Task instructions
Print exactly the lines below between the line holding "-- ==== Sys2Proof/Machine/Tally.lean" and the line holding "namespace Sys2Proof.Machine", inclusive, and nothing more.

*** Opening Input ***

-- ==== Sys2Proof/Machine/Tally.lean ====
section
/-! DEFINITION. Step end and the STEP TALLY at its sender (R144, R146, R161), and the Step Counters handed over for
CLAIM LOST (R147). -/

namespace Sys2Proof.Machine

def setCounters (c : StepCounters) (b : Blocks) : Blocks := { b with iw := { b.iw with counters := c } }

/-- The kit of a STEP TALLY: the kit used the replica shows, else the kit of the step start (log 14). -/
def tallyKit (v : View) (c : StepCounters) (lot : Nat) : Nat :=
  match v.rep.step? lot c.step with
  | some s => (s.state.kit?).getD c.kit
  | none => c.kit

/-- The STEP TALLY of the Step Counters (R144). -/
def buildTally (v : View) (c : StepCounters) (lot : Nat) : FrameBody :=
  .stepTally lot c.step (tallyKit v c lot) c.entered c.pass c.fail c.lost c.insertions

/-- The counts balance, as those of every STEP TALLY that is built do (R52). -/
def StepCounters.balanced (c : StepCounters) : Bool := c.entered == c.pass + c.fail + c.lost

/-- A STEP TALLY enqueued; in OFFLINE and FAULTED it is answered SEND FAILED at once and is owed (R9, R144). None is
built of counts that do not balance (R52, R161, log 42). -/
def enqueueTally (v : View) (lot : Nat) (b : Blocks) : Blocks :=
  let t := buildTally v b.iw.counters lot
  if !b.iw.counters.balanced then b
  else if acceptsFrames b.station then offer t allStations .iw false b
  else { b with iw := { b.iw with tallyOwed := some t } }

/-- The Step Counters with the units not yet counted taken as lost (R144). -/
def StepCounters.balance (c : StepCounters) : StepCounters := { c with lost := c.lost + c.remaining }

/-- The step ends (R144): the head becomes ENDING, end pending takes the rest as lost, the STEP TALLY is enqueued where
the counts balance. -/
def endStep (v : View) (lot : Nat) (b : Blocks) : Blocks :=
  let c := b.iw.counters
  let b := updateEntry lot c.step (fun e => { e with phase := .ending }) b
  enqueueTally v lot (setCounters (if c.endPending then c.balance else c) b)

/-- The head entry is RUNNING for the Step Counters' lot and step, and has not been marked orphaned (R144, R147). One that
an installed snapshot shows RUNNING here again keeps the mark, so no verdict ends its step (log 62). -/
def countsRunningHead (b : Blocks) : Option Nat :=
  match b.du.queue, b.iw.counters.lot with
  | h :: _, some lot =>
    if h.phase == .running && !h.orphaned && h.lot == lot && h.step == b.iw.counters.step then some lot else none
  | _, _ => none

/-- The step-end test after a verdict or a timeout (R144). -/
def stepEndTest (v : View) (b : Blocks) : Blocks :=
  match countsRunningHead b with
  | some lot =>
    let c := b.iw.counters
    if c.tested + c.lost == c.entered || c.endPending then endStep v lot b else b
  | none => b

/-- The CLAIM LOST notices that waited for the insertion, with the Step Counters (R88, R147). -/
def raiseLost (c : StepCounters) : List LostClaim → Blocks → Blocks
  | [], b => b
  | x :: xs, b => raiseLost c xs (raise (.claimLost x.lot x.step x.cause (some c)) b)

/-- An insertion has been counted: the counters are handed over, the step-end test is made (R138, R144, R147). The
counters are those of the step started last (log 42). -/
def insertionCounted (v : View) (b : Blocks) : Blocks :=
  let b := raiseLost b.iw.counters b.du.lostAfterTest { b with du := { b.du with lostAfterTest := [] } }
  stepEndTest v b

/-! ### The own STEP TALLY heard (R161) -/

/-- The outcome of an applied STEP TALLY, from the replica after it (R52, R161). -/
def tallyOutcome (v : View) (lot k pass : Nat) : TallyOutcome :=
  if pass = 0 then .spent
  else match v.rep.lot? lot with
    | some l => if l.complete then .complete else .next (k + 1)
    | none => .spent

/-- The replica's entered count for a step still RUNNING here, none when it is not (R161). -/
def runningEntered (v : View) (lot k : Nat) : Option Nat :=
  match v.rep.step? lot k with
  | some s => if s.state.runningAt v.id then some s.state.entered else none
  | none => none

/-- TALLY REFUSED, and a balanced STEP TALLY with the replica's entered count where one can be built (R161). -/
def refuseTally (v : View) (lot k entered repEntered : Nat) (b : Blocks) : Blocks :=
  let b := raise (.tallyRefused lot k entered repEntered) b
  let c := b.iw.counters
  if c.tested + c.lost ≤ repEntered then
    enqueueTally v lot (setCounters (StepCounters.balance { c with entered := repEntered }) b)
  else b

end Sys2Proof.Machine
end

*** Closing Input ***
*** Opening Input ***

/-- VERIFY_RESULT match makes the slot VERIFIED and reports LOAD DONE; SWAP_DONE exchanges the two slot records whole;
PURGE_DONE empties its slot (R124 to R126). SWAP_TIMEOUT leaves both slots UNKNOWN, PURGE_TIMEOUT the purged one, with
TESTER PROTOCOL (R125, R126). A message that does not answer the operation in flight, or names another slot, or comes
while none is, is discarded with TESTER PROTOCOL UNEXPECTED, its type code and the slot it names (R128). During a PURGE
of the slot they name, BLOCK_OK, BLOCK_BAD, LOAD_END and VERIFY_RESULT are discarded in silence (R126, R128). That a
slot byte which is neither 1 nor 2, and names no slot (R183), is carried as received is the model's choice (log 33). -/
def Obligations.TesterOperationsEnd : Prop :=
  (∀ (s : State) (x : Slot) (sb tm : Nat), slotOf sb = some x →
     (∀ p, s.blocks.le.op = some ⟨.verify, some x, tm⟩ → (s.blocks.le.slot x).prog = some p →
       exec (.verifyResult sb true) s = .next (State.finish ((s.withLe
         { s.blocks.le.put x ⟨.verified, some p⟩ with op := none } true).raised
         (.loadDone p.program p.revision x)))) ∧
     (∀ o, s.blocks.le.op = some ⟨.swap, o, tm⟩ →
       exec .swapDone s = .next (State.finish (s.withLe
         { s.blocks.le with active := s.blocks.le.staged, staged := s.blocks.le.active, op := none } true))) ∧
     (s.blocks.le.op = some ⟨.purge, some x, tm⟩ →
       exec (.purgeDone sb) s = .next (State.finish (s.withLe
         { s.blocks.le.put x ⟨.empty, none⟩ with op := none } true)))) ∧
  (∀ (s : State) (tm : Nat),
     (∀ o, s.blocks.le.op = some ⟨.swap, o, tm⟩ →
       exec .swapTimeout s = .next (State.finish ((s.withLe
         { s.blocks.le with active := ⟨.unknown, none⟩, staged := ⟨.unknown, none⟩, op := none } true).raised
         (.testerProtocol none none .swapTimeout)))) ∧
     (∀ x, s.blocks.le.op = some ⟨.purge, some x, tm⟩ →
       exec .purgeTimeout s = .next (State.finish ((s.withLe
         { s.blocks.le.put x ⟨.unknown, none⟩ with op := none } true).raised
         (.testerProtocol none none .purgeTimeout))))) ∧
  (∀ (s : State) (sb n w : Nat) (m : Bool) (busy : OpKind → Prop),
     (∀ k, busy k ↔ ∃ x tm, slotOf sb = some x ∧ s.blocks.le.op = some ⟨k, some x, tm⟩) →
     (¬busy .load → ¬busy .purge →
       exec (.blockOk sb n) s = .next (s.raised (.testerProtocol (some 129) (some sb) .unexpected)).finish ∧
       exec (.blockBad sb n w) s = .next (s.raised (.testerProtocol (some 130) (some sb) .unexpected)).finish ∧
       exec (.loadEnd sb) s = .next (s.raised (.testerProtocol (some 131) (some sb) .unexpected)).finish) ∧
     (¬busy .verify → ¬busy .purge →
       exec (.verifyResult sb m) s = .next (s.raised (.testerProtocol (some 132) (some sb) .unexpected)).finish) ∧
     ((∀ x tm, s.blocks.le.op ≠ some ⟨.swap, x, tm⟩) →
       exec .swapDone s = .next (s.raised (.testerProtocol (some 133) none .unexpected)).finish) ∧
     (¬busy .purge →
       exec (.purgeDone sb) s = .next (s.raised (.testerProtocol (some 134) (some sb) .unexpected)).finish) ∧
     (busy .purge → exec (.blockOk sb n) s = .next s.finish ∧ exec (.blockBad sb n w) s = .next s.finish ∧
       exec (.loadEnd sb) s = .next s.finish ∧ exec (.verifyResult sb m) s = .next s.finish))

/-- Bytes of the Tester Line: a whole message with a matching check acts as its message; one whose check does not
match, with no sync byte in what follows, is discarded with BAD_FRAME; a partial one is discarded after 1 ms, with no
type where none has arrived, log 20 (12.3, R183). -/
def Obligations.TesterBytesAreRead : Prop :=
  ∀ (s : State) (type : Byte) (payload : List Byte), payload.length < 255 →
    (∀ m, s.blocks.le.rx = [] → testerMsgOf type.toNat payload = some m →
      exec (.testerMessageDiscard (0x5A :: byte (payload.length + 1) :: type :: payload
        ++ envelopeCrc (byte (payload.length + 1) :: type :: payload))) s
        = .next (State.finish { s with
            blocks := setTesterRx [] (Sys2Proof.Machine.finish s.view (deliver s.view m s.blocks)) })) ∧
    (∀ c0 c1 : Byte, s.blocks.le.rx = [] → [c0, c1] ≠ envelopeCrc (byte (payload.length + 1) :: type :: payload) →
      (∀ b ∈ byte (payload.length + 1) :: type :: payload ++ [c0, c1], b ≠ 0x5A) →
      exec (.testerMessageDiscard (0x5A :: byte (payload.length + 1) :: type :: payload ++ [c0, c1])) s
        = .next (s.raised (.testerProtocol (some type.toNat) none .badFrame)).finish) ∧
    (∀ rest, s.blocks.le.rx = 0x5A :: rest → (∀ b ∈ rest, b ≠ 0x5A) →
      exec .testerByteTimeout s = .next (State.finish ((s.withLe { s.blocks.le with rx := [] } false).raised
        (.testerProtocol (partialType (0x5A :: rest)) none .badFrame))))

*** Closing Input ***

Answer section
-- ==== Sys2Proof/Machine/Tally.lean ====
section
/-! DEFINITION. Step end and the STEP TALLY at its sender (R144, R146, R161), and the Step Counters handed over for
CLAIM LOST (R147). -/

namespace Sys2Proof.Machine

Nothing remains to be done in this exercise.